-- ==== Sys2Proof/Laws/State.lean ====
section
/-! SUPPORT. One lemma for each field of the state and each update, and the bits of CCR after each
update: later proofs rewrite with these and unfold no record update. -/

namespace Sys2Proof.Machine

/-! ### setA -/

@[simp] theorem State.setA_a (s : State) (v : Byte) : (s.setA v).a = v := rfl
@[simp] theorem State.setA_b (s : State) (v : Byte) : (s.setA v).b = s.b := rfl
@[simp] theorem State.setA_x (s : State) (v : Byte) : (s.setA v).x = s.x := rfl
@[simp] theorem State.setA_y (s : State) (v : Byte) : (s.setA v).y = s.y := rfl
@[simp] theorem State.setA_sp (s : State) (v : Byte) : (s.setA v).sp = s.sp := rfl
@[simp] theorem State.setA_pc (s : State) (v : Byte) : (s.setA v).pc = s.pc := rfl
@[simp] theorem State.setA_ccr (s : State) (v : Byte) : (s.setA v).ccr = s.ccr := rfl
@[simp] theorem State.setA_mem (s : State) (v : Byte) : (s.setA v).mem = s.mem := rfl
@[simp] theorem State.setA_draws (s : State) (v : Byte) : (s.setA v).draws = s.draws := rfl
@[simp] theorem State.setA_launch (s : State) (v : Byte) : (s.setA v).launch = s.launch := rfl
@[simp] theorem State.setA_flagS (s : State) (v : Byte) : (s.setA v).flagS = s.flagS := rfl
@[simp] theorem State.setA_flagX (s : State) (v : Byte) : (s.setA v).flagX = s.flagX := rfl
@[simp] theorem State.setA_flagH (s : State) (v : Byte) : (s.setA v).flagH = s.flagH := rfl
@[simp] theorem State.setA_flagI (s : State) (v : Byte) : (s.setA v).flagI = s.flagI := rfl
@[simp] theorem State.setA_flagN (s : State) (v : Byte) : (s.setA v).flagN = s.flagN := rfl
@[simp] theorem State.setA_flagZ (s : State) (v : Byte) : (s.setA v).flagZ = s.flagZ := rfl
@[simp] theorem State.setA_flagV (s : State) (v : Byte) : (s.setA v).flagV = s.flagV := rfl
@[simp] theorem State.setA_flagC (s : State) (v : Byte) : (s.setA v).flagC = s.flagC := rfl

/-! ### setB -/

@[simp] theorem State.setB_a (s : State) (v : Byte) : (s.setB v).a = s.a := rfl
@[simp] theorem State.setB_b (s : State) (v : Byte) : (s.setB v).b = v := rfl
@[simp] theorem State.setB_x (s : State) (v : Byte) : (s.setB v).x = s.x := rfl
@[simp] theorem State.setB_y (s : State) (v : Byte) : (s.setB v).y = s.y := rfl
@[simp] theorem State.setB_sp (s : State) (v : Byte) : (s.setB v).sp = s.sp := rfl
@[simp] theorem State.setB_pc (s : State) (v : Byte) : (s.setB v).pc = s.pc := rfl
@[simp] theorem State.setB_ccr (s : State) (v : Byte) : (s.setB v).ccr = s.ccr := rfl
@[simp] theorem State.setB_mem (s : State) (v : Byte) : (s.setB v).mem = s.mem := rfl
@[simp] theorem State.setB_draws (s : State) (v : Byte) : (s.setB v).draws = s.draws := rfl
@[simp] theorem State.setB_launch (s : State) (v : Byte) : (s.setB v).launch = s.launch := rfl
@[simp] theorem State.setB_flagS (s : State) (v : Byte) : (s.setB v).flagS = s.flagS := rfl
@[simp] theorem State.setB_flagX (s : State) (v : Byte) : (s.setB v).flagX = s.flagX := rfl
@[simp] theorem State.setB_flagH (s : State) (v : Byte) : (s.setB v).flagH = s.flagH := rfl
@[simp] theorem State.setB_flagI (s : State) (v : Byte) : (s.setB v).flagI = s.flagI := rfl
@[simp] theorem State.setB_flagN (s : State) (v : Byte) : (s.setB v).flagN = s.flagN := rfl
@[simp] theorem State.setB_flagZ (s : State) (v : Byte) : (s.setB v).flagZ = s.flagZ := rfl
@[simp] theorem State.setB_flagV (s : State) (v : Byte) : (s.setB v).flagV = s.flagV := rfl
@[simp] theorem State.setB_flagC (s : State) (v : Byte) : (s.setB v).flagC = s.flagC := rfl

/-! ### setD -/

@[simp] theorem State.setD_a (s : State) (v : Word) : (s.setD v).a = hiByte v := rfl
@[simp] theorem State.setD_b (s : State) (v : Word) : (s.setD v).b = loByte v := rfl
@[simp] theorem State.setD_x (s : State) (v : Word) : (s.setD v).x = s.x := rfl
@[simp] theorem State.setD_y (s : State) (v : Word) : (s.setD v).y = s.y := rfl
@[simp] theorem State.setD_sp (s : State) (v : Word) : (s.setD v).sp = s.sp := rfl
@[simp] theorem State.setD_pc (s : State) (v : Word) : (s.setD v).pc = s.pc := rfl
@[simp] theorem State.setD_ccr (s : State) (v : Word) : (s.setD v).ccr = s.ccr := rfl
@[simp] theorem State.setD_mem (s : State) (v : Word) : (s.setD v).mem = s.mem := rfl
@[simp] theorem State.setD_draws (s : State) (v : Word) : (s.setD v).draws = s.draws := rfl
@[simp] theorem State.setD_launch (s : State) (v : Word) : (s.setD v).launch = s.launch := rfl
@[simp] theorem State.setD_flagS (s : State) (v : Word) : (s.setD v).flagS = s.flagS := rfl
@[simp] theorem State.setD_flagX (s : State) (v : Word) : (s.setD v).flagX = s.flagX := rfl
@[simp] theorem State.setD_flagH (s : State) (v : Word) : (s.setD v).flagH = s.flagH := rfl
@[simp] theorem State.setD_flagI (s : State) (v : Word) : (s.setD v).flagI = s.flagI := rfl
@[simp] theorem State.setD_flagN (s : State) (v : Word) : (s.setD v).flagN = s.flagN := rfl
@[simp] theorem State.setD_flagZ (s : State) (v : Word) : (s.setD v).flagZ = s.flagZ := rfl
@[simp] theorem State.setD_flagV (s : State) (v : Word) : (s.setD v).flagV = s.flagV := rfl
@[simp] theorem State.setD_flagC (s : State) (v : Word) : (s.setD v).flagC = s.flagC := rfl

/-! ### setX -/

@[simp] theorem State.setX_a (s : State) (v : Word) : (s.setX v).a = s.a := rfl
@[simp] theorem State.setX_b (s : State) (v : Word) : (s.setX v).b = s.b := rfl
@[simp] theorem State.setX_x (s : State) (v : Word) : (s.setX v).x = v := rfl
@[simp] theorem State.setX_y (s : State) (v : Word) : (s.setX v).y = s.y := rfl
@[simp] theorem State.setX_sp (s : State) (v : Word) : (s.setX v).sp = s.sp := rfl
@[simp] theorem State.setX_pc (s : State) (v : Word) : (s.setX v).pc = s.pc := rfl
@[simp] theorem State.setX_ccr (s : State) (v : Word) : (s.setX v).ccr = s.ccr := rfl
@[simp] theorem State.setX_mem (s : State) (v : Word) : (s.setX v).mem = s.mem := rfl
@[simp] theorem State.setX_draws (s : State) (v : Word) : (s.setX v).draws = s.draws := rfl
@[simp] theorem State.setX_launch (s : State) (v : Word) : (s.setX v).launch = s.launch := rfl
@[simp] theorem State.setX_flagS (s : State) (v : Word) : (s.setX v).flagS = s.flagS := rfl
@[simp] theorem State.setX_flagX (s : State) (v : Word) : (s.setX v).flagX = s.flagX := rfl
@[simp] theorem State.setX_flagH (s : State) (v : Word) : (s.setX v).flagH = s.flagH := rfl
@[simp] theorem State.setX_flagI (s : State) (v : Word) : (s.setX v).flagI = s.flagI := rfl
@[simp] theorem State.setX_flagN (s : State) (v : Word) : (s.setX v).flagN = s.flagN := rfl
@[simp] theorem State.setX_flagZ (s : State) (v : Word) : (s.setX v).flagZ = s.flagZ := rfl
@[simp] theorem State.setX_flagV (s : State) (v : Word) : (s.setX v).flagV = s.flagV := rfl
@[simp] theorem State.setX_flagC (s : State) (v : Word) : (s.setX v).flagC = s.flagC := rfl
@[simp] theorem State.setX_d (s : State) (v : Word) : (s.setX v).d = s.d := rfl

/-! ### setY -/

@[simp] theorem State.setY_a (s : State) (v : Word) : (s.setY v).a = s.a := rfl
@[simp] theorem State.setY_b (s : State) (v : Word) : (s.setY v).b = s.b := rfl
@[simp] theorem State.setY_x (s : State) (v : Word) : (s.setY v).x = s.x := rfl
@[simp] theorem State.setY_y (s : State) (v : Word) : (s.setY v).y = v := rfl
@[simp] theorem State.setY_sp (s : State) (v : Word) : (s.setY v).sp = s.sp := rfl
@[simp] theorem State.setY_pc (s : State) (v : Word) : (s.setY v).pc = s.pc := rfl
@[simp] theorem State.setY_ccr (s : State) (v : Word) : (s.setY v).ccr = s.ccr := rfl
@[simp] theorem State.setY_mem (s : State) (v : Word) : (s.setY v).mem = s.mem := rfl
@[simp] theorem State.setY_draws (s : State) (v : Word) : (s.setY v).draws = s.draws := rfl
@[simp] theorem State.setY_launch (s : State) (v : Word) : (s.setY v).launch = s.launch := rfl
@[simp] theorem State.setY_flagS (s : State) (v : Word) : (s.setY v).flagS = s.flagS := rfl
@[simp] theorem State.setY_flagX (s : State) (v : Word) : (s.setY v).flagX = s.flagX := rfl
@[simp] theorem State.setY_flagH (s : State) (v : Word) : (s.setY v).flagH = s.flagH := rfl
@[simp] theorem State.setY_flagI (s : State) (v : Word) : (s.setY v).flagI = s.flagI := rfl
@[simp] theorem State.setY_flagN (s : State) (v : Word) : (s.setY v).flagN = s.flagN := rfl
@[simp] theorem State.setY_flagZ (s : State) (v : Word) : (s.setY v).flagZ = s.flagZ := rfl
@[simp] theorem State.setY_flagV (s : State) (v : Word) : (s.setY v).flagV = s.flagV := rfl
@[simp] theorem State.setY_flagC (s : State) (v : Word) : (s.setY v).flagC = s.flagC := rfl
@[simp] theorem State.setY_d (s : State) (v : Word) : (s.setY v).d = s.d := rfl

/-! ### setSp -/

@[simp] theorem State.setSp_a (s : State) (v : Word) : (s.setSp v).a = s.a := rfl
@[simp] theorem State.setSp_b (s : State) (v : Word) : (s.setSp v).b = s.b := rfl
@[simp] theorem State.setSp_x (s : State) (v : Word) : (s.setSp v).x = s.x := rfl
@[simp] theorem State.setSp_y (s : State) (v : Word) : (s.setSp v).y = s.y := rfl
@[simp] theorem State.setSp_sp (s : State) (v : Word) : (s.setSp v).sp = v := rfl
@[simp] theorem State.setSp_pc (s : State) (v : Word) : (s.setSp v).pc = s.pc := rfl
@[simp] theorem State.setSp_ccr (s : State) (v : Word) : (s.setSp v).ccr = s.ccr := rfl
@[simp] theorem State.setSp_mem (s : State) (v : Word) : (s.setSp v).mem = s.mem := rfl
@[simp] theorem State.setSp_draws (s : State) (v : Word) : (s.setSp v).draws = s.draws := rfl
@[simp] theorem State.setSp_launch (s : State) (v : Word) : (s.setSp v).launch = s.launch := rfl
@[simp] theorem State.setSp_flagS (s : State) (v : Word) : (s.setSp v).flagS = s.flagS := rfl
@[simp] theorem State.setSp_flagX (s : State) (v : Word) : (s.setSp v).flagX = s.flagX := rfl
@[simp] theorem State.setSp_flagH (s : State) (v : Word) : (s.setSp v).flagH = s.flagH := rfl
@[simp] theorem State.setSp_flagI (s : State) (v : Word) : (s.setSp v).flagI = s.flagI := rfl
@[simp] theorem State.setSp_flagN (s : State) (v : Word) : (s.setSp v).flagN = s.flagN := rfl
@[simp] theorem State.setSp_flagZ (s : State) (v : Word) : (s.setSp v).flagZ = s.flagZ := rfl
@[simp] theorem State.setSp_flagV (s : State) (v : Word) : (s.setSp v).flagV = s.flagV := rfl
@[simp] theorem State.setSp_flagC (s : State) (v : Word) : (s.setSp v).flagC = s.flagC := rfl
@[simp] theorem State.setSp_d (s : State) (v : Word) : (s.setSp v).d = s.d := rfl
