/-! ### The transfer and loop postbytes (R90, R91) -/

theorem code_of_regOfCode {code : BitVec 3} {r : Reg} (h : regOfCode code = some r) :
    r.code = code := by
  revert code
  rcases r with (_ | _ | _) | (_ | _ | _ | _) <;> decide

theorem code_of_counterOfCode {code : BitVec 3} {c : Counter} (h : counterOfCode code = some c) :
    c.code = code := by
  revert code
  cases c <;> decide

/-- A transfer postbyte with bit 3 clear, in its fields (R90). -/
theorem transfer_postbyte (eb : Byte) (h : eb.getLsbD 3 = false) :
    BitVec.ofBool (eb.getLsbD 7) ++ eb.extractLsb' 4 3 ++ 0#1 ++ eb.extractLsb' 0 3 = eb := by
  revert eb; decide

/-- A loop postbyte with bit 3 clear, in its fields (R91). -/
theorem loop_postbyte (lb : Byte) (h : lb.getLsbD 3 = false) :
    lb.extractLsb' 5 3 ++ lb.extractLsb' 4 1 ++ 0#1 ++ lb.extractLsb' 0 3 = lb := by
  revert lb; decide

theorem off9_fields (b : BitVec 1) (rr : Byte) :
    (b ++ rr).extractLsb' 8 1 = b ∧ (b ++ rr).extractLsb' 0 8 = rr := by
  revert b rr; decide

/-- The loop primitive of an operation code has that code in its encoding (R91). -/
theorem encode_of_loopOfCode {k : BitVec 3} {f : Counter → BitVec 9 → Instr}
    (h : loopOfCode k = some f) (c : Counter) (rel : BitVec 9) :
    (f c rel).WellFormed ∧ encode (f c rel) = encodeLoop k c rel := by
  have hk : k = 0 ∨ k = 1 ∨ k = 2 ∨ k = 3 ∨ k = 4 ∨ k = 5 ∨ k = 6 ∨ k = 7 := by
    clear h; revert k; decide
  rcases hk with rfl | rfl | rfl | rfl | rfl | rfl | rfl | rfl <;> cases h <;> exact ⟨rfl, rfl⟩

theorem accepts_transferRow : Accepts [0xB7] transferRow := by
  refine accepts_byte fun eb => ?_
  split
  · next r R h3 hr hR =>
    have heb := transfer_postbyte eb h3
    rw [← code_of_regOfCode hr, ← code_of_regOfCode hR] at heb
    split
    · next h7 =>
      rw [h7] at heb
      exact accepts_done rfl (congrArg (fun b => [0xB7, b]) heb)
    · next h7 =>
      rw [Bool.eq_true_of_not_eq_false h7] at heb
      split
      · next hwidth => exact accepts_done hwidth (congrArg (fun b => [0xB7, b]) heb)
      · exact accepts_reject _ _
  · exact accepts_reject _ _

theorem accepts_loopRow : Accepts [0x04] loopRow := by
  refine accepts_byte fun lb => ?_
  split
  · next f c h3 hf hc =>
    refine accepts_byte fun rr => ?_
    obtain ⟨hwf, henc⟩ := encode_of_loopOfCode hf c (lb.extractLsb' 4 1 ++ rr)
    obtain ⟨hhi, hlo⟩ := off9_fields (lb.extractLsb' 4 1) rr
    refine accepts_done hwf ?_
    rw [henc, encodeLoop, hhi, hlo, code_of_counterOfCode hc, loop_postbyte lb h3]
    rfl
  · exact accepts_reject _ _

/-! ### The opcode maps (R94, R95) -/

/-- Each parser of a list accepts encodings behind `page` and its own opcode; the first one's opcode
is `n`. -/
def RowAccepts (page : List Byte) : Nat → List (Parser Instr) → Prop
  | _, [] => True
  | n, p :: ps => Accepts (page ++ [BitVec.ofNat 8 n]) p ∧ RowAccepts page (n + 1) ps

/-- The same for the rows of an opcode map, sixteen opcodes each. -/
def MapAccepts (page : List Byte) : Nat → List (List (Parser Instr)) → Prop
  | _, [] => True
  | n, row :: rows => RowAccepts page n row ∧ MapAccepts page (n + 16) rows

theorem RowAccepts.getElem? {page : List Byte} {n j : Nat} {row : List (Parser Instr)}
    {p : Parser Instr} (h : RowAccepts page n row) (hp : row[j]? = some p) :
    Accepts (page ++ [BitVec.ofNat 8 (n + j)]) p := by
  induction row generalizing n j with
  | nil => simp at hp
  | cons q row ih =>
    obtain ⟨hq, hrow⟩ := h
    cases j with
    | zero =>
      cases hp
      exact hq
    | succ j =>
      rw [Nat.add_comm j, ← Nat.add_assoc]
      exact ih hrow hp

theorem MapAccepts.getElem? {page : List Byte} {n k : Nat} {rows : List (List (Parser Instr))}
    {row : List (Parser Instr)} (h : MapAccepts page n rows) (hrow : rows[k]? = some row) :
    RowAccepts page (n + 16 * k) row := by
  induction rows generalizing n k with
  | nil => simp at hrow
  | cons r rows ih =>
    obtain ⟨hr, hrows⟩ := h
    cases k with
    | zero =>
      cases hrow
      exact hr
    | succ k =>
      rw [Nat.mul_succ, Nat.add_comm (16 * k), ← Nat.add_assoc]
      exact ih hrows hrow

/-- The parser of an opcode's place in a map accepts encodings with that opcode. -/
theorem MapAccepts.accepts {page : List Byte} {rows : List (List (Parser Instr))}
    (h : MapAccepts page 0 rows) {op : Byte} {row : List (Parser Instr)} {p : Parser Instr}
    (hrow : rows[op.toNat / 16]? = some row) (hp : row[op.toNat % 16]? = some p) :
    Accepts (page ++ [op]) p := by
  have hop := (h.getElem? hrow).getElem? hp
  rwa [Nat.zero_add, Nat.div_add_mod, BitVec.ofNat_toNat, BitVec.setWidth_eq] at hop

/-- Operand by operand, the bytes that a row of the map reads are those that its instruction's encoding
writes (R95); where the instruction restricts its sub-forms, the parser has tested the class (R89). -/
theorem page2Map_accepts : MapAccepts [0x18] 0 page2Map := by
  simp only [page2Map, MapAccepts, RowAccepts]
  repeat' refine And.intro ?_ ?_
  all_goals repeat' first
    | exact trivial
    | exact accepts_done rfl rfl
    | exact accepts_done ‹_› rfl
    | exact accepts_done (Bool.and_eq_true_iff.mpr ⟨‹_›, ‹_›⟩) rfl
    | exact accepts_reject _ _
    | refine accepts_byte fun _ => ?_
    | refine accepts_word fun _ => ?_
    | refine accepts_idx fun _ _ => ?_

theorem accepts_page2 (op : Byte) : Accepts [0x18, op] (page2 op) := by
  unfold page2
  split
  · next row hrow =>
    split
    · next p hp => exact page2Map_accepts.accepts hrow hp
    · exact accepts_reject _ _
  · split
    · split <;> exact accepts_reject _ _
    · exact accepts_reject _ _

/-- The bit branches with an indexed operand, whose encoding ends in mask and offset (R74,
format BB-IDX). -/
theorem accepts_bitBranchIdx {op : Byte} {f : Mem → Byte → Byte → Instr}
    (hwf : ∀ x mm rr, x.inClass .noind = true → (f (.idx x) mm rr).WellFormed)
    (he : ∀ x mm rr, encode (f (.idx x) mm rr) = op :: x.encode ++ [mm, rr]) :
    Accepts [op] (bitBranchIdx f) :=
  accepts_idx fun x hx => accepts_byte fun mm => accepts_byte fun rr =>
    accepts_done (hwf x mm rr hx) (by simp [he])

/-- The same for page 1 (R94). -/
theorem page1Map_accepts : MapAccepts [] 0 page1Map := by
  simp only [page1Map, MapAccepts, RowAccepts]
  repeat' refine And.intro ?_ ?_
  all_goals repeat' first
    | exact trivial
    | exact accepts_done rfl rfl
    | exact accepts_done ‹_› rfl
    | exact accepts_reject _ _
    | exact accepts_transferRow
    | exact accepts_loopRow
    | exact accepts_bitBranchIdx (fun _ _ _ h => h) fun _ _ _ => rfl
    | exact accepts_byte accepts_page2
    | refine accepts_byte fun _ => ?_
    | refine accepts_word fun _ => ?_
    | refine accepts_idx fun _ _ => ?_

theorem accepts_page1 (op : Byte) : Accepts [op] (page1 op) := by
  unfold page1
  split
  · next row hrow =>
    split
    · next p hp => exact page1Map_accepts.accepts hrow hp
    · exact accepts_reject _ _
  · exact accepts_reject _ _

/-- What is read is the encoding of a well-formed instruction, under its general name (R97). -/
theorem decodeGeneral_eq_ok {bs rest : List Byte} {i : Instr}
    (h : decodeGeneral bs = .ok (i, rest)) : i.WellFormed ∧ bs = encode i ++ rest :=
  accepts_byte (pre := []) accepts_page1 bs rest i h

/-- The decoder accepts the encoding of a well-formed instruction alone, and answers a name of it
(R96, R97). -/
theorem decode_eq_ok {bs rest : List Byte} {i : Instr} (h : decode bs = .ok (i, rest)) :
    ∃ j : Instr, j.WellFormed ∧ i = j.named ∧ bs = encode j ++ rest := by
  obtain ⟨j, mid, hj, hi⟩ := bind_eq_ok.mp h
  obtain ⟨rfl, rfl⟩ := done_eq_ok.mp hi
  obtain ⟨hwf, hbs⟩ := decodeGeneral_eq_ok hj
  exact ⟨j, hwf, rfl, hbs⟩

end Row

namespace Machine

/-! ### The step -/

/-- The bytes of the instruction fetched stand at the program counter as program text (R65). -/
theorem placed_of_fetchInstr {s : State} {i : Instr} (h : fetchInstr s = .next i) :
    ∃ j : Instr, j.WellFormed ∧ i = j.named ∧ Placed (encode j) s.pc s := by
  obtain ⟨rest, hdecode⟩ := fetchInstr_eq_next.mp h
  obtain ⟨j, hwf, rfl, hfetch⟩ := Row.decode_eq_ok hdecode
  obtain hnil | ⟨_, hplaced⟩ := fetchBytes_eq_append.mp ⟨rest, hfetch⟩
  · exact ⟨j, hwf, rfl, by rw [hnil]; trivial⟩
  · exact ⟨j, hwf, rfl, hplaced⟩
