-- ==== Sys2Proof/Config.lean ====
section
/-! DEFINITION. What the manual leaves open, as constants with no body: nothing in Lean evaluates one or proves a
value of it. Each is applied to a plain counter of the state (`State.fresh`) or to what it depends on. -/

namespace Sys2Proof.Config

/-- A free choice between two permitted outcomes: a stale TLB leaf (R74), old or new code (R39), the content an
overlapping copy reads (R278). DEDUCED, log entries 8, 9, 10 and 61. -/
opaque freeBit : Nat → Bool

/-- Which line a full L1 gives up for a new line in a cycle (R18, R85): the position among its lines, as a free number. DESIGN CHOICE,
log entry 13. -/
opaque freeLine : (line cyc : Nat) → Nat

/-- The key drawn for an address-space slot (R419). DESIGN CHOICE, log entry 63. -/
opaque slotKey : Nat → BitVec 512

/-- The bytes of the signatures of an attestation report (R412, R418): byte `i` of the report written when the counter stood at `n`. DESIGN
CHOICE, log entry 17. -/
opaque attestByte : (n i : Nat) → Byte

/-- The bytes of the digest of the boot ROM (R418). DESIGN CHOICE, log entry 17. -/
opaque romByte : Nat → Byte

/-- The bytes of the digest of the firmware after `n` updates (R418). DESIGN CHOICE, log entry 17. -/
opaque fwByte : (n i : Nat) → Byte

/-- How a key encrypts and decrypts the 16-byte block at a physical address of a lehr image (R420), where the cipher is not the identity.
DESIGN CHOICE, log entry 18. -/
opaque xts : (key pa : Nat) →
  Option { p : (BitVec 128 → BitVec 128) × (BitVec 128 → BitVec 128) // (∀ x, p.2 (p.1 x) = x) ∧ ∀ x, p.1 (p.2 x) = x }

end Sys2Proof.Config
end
- - - -
** What to work on **
All lines above from the line with "rw [hnil]; trivial⟩" through the line with "the content an", both included, are to be set down exactly, with nothing else.

** Response area **
  · exact ⟨j, hwf, rfl, by rw [hnil]; trivial⟩
  · exact ⟨j, hwf, rfl, hplaced⟩
-- ==== Sys2Proof/Config.lean ====
section
/-! DEFINITION. What the manual leaves open, as constants with no body: nothing in Lean evaluates one or proves a
value of it. Each is applied to a plain counter of the state (`State.fresh`) or to what it depends on. -/

namespace Sys2Proof.Config

/-- A free choice between two permitted outcomes: a stale TLB leaf (R74), old or new code (R39), the content an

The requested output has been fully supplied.